(Stored data)
● ● ●
-- ==== Sys2Proof/Machine/CanOps.lean ====
section
/-!
DEFINITION. CAN FD channels: what a channel offers to the bus, the internal queue, the error
counters and the filters (R345 to R362). The rows of the command table that drive them are in
Can.lean.
-/

namespace Sys2Proof.Machine

open Sys2Proof

/-- Channel ch changed by `f`. -/
def State.modCan (s : State) (ch : Fin 6) (f : CanChan → CanChan) : State :=
  { s with can := vupd s.can ch f }

/-- Buffer b of channel ch changed by `f`. -/
def State.modBuf (s : State) (ch : Fin 6) (b : Fin 64) (f : CanBuf → CanBuf) : State :=
  s.modCan ch fun k => { k with buf := vupd k.buf b f }

def all64 : List (Fin 64) := List.ofFn fun i => i

/-- A domain shows ON (R376). -/
def domOn (s : State) (d : Fin 10) : Bool := s.sys.dom[d] == .on

/-! ### Frames -/

/-- Data lengths of a CAN FD frame by DLC. -/
def dlcBytes (d : Nat) : Nat := [0, 1, 2, 3, 4, 5, 6, 7, 8, 12, 16, 20, 24, 32, 48, 64].getD d 64

/-- The smallest DLC that holds `n` bytes (R287). -/
def dlcFor (n : Nat) : Nat := ((List.range 16).find? fun d => n ≤ dlcBytes d).getD 15

/-- The identifier and format of a frame in arbitration order: a lower number wins (R357). -/
def arbKey (f : CanFrame) : Nat :=
  if f.ide then put (f.ident / 2 ^ 18 % 2048) 21 + put 3 19 + put (f.ident % 2 ^ 18) 1 + b2n f.rtr
  else put (f.ident % 2048) 21 + put (b2n f.rtr) 20

/-- An FD frame that carries bytes, padded with 0 to the next length (R287, R359). -/
def fdFrame (s : State) (ch : Fin 6) (ident : Nat) (bs : List Byte) : CanFrame :=
  let d := dlcFor bs.length
  { fdf := true, brs := canCfgBrs s ch, ident := ident, dlc := d
    data := bs ++ List.replicate (dlcBytes d - bs.length) 0 }

/-! ### Offering a frame (R356, R357, R360) -/

/-- The channel can send (R360). -/
def canSends (s : State) (ch : Fin 6) : Bool :=
  canCfgEn s ch && !canCfgListen s ch && domOn s 7 && s.can[ch].st < 2

/-- The pending buffer with the lowest identifier, the lowest number on a tie. -/
def bestBuffer (k : CanChan) : Option (Fin 64) :=
  all64.foldl (fun best b =>
    if !k.buf[b].pend then best
    else match best with
      | none => some b
      | some a => if arbKey k.buf[b].frame < arbKey k.buf[a].frame then some b else best) none

/-- The frame to offer next (R357). -/
def nextOffer (k : CanChan) : CanOffer :=
  match k.queue, bestBuffer k with
  | [], none => .none
  | [], some b => .buffer b
  | _ :: _, none => .queue
  | f :: _, some b => if arbKey k.buf[b].frame < arbKey f then .buffer b else .queue

/-- A nominal bit in ticks: CLK_CAN runs at 80 MHz (R347). -/
def canBit (s : State) (ch : Fin 6) : Nat :=
  20 * ((canNbtNbrp s ch + 1) * (canNbtNtseg1 s ch + canNbtNtseg2 s ch + 3))

/-- The channel chooses anew for the start of frame on tick `sof`, with ESI as its state then is (R345,
R357). -/
def State.reoffer (s : State) (ch : Fin 6) (sof : Nat) : State :=
  s.modCan ch fun k => { k with
    offer := if canSends s ch && !k.other then nextOffer k else .none, sofAt := sof, esi := k.st == 1 }

/-- A frame or an error frame has ended on the bus: the next start of frame follows the intermission of
three bits (R357, ISO 11898-1). -/
def State.frameEnd (s : State) (ch : Fin 6) : State :=
  (s.modCan ch fun k => { k with other := false }).reoffer ch (s.clk.now + 3 * canBit s ch)

/-- The frame on offer is on the bus. -/
def onBus (s : State) (ch : Fin 6) : Bool :=
  s.can[ch].offer != .none && decide (s.can[ch].sofAt ≤ s.clk.now)

/-- A frame has become pending: unless a frame is on the bus, the choice is made again. -/
def State.offerIdle (s : State) (ch : Fin 6) : State :=
  if onBus s ch then s else s.reoffer ch (max s.clk.now s.can[ch].sofAt)

/-- CANn_TX is driven recessive whatever is pending: PD_CAN is off, or the channel is disabled, listens or
is in bus-off (R345, R346, R360). -/
def canTxRecessive (s : State) (ch : Fin 6) : Bool :=
  !domOn s 7 || !canCfgEn s ch || canCfgListen s ch || decide (2 ≤ s.can[ch].st)

/-- A frame of R359 enters the internal queue, or is discarded (R360). -/
def State.canQueue (s : State) (ch : Fin 6) (f : CanFrame) : State :=
  if !canSends s ch || 16 ≤ s.can[ch].queue.length then s.tally 130
  else (s.modCan ch fun k => { k with queue := k.queue ++ [f] }).offerIdle ch

/-! ### Error counters (R361) -/

/-- The fault-confinement state that counters give: above 255 bus-off, above 127 passive. -/
def confine (tec rec : Nat) : Nat := if 255 < tec then 2 else if 127 < tec ∨ 127 < rec then 1 else 0

/-- A buffer ends with a result other than SENT (R358). -/
def State.bufFailed (s : State) (ch : Fin 6) (b : Fin 64) (res : Nat) : State :=
  ((s.modBuf ch b fun k => { k with pend := false, abort := false, txres := res }).tally 129).record
    bCAN (8 + ch) 5 (b.val + put res 8)

/-- Entry to bus-off: pending buffers end, the internal queue is discarded (R358, R360, R361,
R362). -/
def State.busOff (s : State) (ch : Fin 6) : State :=
  let s := s.recordReport bCAN (8 + ch) 3 (min s.can[ch].tecCount 255)
  let s := (all64.filter fun b => s.can[ch].buf[b].pend).foldl (fun s b => s.bufFailed ch b 5) s
  let s := s.tallyBy 130 s.can[ch].queue.length
  s.modCan ch fun k => { k with queue := [], offer := .none, recovering := canCfgAutoRecover s ch }

/-- New error counters, with the state that follows from them (R361). -/
def State.setCounters (s : State) (ch : Fin 6) (tec rec : Nat) : State :=
  let old := s.can[ch].st
  let s := s.modCan ch fun k => { k with tecCount := tec, recCount := rec }
  if 2 ≤ old then s
  else
    let new := confine tec rec
    let s := s.modCan ch fun k => { k with st := new }
    let d := min tec 255 + put (min rec 255) 8
    if new = old then s
    else if new = 2 then s.busOff ch
    else s.record bCAN (8 + ch) (if new = 1 then 1 else 2) d

/-- The receive counter after a frame received without error: one less, or, above 127, a value from
119 to 127 that the standard leaves open. -/
def State.goodReceive (s : State) (ch : Fin 6) : State :=
  let k := s.can[ch]
  if k.recCount = 0 ∨ 2 ≤ k.st then s
  else if 127 < k.recCount then
    let d := s.draw
    d.1.setCounters ch k.tecCount (119 + d.2 % 9)
  else s.setCounters ch k.tecCount (k.recCount - 1)

/-! ### Filters (R352) -/

/-- Filter i admits a frame. -/
def filterHits (s : State) (ch : Fin 6) (f : CanFrame) (i : Nat) : Bool :=
  canFltIdEn s ch i && (canFltIdIde s ch i == f.ide)
    && Nat.land f.ident (canFltMskMask s ch i) = Nat.land (canFltIdId s ch i) (canFltMskMask s ch i)

/-- The entries that a frame makes in a ring (R332, R355): `first` without its payload, then the bytes. -/
def dataEntries (first : Nat) (bs : List Byte) : List Word256 :=
  let more := bs.drop 16
  BitVec.ofNat 256 (first + leNat (bs.take 16)) ::
    (List.range ((more.length + 31) / 32)).map fun i =>
      BitVec.ofNat 256 (leNat ((more.drop (32 * i)).take 32))

/-- The entries of R355. -/
def canEntries (s : State) (ch : Fin 6) (stamp : Nat) (f : CanFrame) : List Word256 :=
  let d := put (b2n f.rtr) 31 + put (b2n f.fdf) 30 + put (b2n f.ide) 29 + f.ident % 2 ^ 29
  let w := (eventWord s stamp bCAN (8 + ch) 0x100 d
    (if f.data.length ≤ 15 then put (b2n f.brs) 127 else 0)).toNat
  dataEntries w f.data

/-- A frame stored in a receive buffer (R353). -/
def State.storeFrame (s : State) (ch : Fin 6) (b : Fin 64) (i stamp : Nat) (f : CanFrame) : State :=
  let put' (s : State) : State :=
    s.modBuf ch b fun k => { k with frame := f, stamp := stamp, filter := i, new := true }
  if !s.can[ch].buf[b].new then put' s
  else
    let ovw := canBufOvw s ch b
    let s := (s.tally 128).record bCAN (8 + ch) 6 (b.val + put (b2n ovw) 8)
    if ovw then put' s else s

/-- A frame meets the filters (R352, R355). -/
def State.canFilter (s : State) (ch : Fin 6) (stamp : Nat) (f : CanFrame) : State :=
  match (List.range 128).find? fun i => filterHits s ch f i with
  | none => s.tally 127
  | some i =>
    match canFltActAction s ch i with
    | 0 =>
      let b : Fin 64 := Fin.ofNat 64 (canFltActBuf s ch i)
      if canBufEn s ch b && !canBufDir s ch b then s.storeFrame ch b i stamp f else s.tally 127
    | 1 =>
      let r := s.offer (Fin.ofNat 32 (canFltActRing s ch i)) (canEntries s ch stamp f)
      if r.2 then r.1 else r.1.tally 130
    | _ => s

end Sys2Proof.Machine
end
● ● ●
## Task directions
Going through the data above, count each line that contains "BitVec" and give only that figure.

## Your solution
2